- Written: 1967
- Text: by Georg Thurmair
- Language: German
- Based on: Psalm 98
- Melody: from Genevan Psalter
- Composed: 1543
- Published: 1975

= Nun singt ein neues Lied dem Herren =

Christian hymn with German text

"Nun singt ein neues Lied dem Herren" (Now sing a new song to the Lord) is a Christian hymn with German text by Georg Thurmair. He based it on Psalm 98 and wrote it in 1967 to match a traditional 16th-century melody. The song is part of German hymnals, including Gotteslob, and songbooks.

== History ==
The Reformation introduced the German language in the church liturgy, and specifically metered hymns paraphrasing the psalms, called Psalmlieder (psalm songs). The reformer Martin Luther wrote several hymns including Psalmlieder such as "Ein feste Burg" after Psalm 42 and "Aus der Tiefen" after Psalm 130. In the 20th century, the Catholic theologian and hymnodist Georg Thurmair worked in this tradition. He wrote "Nun singt ein neues Lied dem Herren" in 1967, based on Psalm 98, to a melody from the Genevan Psalter attributed to Guillaume Franc (1543) and Loys Bourgeois (1551).
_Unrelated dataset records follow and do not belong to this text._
-- ==== Sys2Proof/Machine/Signature.lean ====
section
/-! DEFINITION. The signature of a code object (19: R311): SHA-512 and Ed25519, as RFC 8032 defines them; and of a
quote (20: R335). The numbers of the two algorithms are the standards' own: log entry 95. -/

namespace Sys2Proof.Machine

/-! ### SHA-512 -/

def shaKeys0 : List Nat :=
  [0x428A2F98D728AE22, 0x7137449123EF65CD, 0xB5C0FBCFEC4D3B2F, 0xE9B5DBA58189DBBC,
   0x3956C25BF348B538, 0x59F111F1B605D019, 0x923F82A4AF194F9B, 0xAB1C5ED5DA6D8118,
   0xD807AA98A3030242, 0x12835B0145706FBE, 0x243185BE4EE4B28C, 0x550C7DC3D5FFB4E2,
   0x72BE5D74F27B896F, 0x80DEB1FE3B1696B1, 0x9BDC06A725C71235, 0xC19BF174CF692694]
def shaKeys1 : List Nat :=
  [0xE49B69C19EF14AD2, 0xEFBE4786384F25E3, 0x0FC19DC68B8CD5B5, 0x240CA1CC77AC9C65,
   0x2DE92C6F592B0275, 0x4A7484AA6EA6E483, 0x5CB0A9DCBD41FBD4, 0x76F988DA831153B5,
   0x983E5152EE66DFAB, 0xA831C66D2DB43210, 0xB00327C898FB213F, 0xBF597FC7BEEF0EE4,
   0xC6E00BF33DA88FC2, 0xD5A79147930AA725, 0x06CA6351E003826F, 0x142929670A0E6E70]
def shaKeys2 : List Nat :=
  [0x27B70A8546D22FFC, 0x2E1B21385C26C926, 0x4D2C6DFC5AC42AED, 0x53380D139D95B3DF,
   0x650A73548BAF63DE, 0x766A0ABB3C77B2A8, 0x81C2C92E47EDAEE6, 0x92722C851482353B,
   0xA2BFE8A14CF10364, 0xA81A664BBC423001, 0xC24B8B70D0F89791, 0xC76C51A30654BE30,
   0xD192E819D6EF5218, 0xD69906245565A910, 0xF40E35855771202A, 0x106AA07032BBD1B8]
def shaKeys3 : List Nat :=
  [0x19A4C116B8D2D0C8, 0x1E376C085141AB53, 0x2748774CDF8EEB99, 0x34B0BCB5E19B48A8,
   0x391C0CB3C5C95A63, 0x4ED8AA4AE3418ACB, 0x5B9CCA4F7763E373, 0x682E6FF3D6B2B8A3,
   0x748F82EE5DEFB2FC, 0x78A5636F43172F60, 0x84C87814A1F0AB72, 0x8CC702081A6439EC,
   0x90BEFFFA23631E28, 0xA4506CEBDE82BDE9, 0xBEF9A3F7B2C67915, 0xC67178F2E372532B]
def shaKeys4 : List Nat :=
  [0xCA273ECEEA26619C, 0xD186B8C721C0C207, 0xEADA7DD6CDE0EB1E, 0xF57D4F7FEE6ED178,
   0x06F067AA72176FBA, 0x0A637DC5A2C898A6, 0x113F9804BEF90DAE, 0x1B710B35131C471B,
   0x28DB77F523047D84, 0x32CAAB7B40C72493, 0x3C9EBE0A15C9BEBC, 0x431D67C49C100D4C,
   0x4CC5D4BECB3E42B6, 0x597F299CFC657E2A, 0x5FCB6FAB3AD6FAEC, 0x6C44198C4A475817]
/-- The constants of the 80 rounds. -/
def shaKeys : List Nat := shaKeys0 ++ shaKeys1 ++ shaKeys2 ++ shaKeys3 ++ shaKeys4
/-- The hash value before the first block. -/
def shaStart : List Nat :=
  [0x6A09E667F3BCC908, 0xBB67AE8584CAA73B, 0x3C6EF372FE94F82B, 0xA54FF53A5F1D36F1,
   0x510E527FADE682D1, 0x9B05688C2B3E6C1F, 0x1F83D9ABFB41BD6B, 0x5BE0CD19137E2179]

def rotr64 (x n : Nat) : Nat := x / 2 ^ n + x % 2 ^ n * 2 ^ (64 - n)
def shaSigma0 (x : Nat) : Nat := rotr64 x 28 ^^^ rotr64 x 34 ^^^ rotr64 x 39
def shaSigma1 (x : Nat) : Nat := rotr64 x 14 ^^^ rotr64 x 18 ^^^ rotr64 x 41
def shaMix0 (x : Nat) : Nat := rotr64 x 1 ^^^ rotr64 x 8 ^^^ x / 2 ^ 7
def shaMix1 (x : Nat) : Nat := rotr64 x 19 ^^^ rotr64 x 61 ^^^ x / 2 ^ 6

/-- A number of big-endian bytes. -/
def beNat (bs : List Byte) : Nat := bs.foldl (fun n b => 256 * n + b.toNat) 0
def natBe (n x : Nat) : List Byte := (natLe n x).reverse
/-- The message padded to whole blocks of 128 bytes. -/
def shaPad (bs : List Byte) : List Byte :=
  bs ++ 0x80 :: List.replicate ((239 - bs.length % 128) % 128) 0 ++ natBe 16 (8 * bs.length)
/-- The next `n` words of a schedule from its last sixteen. -/
def shaExpand : Nat → List Nat → List Nat
  | n + 1, a :: b :: w => a :: shaExpand n (b :: w ++ [(shaMix1 (w.getD 12 0) + w.getD 7 0 + shaMix0 b + a) % 2 ^ 64])
  | _, _ => []
/-- The 80 words of a block's schedule. -/
def shaSchedule (block : List Byte) : List Nat :=
  shaExpand 80 ((List.range 16).map fun i => beNat ((block.drop (8 * i)).take 8))
/-- One round on the eight working words. -/
def shaRound (v : List Nat) (kw : Nat × Nat) : List Nat :=
  match v with
  | [a, b, c, d, e, f, g, h] =>
    let t := h + shaSigma1 e + ((e &&& f) ^^^ ((2 ^ 64 - 1 - e) &&& g)) + kw.1 + kw.2
    let u := shaSigma0 a + ((a &&& b) ^^^ (a &&& c) ^^^ (b &&& c))
    [(t + u) % 2 ^ 64, a, b, c, (d + t) % 2 ^ 64, e, f, g]
  | v => v
def shaBlock (v : List Nat) (block : List Byte) : List Nat :=
  ((shaKeys.zip (shaSchedule block)).foldl shaRound v).zipWith (fun x y => (x + y) % 2 ^ 64) v
/-- The digest of 64 bytes. -/
def sha512 (bs : List Byte) : List Byte :=
  let m := shaPad bs
  ((List.range (m.length / 128)).foldl (fun v i => shaBlock v ((m.drop (128 * i)).take 128)) shaStart).flatMap (natBe 8)

/-! ### Ed25519 -/

/-- The field, the group order and the curve's constant. -/
def edP : Nat := 2 ^ 255 - 19
def edL : Nat := 2 ^ 252 + 27742317777372353535851937790883648493
/-- A power modulo a number, by the bits of the exponent from the highest. -/
def powMod (m b e : Nat) : Nat :=
  (List.range 256).foldl (fun r i => let q := r * r % m; if e.testBit (255 - i) then q * b % m else q) 1
def edInv (x : Nat) : Nat := powMod edP x (edP - 2)
def edD : Nat := (edP - 121665) * edInv 121666 % edP

/-- A point in extended coordinates X, Y, Z, T. -/
abbrev EdPoint := Nat × Nat × Nat × Nat
def edZero : EdPoint := (0, 1, 1, 0)
/-- The complete sum of two points. -/
def edAdd (p q : EdPoint) : EdPoint :=
  let a := (p.2.1 + edP - p.1) * (q.2.1 + edP - q.1) % edP
  let b := (p.2.1 + p.1) * (q.2.1 + q.1) % edP
  let c := 2 * p.2.2.2 * q.2.2.2 % edP * edD % edP
  let d := 2 * p.2.2.1 * q.2.2.1 % edP
  let e := b + edP - a
  let f := d + edP - c
  let g := d + c
  let h := b + a
  (e * f % edP, g * h % edP, f * g % edP, e * h % edP)
/-- A multiple of a point, by the bits of the scalar from the highest. -/
def edMul (k : Nat) (p : EdPoint) : EdPoint :=
  (List.range 256).foldl (fun r i => let q := edAdd r r; if k.testBit (255 - i) then edAdd q p else q) edZero
/-- Two points are one. -/
def edEq (p q : EdPoint) : Bool :=
  decide (p.1 * q.2.2.1 % edP = q.1 * p.2.2.1 % edP ∧ p.2.1 * q.2.2.1 % edP = q.2.1 * p.2.2.1 % edP)
/-- A point from its 32 bytes: y, and the lowest bit of x at the top; none when there is no such point. -/
def edPoint (bs : List Byte) : Option EdPoint :=
  let n := leNat bs
  let y := n % 2 ^ 255
  let sign := n / 2 ^ 255
  let u := (y * y + edP - 1) % edP
  let v := (edD * y % edP * y + 1) % edP
  let x2 := u * edInv v % edP
  let r := powMod edP x2 ((edP + 3) / 8)
  let x := if r * r % edP = x2 then r else r * powMod edP 2 ((edP - 1) / 4) % edP
  if edP ≤ y ∨ x * x % edP ≠ x2 ∨ (x = 0 ∧ sign = 1) then none
  else
    let x := if x % 2 = sign then x else edP - x
    some (x, y, 1, x * y % edP)
/-- The base point: y = 4/5, x even. -/
def edBase : Option EdPoint := edPoint (natLe 32 (4 * edInv 5 % edP))
/-- A signature of 64 bytes over a message verifies under a public key of 32 bytes. -/
def edVerify (key msg sig : List Byte) : Bool :=
  let s := leNat (sig.drop 32)
  match edPoint key, edPoint (sig.take 32), edBase with
  | some a, some r, some b =>
    decide (s < edL) && edEq (edMul s b) (edAdd r (edMul (leNat (sha512 (sig.take 32 ++ key ++ msg)) % edL) a))
  | _, _, _ => false

/-- The 32 bytes of a point: y, and the lowest bit of x at the top. -/
def edBytes (p : EdPoint) : List Byte :=
  let z := edInv p.2.2.1
  natLe 32 (p.2.1 * z % edP + p.1 * z % edP % 2 * 2 ^ 255)
/-- The signature of a message under a private key of 32 bytes. -/
def edSign (key msg : List Byte) : List Byte :=
  let h := sha512 key
  let a := leNat (h.take 32) % 2 ^ 254 / 8 * 8 + 2 ^ 254
  let b := edBase.getD edZero
  let pub := edBytes (edMul a b)
  let r := leNat (sha512 (h.drop 32 ++ msg)) % edL
  let R := edBytes (edMul r b)
  R ++ natLe 32 ((r + leNat (sha512 (R ++ pub ++ msg)) % edL * a) % edL)

end Sys2Proof.Machine
end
Thurmair revised the text in 1972.

The song was included in the German Catholic hymnal Gotteslob of 1975 as GL 262. It was retained in the 2013 edition as GL 551, in the section "Leben in der Kirche - Die himmlische Stadt" (Life in the Church – The Heavenly City). The song is included in several songbooks.

== Text ==
Thurmair's song is in three stanzas of eight lines each, following the psalm closely. Each stanza can be understood without the context of the others.

== Melody and musical setting ==
In the Genevan Psalter, the melody attributed to Guillaume Franc (1543) and Loys Bourgeois (1551) was associated with Psalm 98. Johann Paul Zehetbauer composed a four-part setting for his collection Lieder und Chorsätze zum Kirchenjahr (Songs and choral settings for the liturgical year), published by Christophorus-Verlag in Freiburg. Max Eham composed a four-part setting with optional organ, published by Carus-Verlag.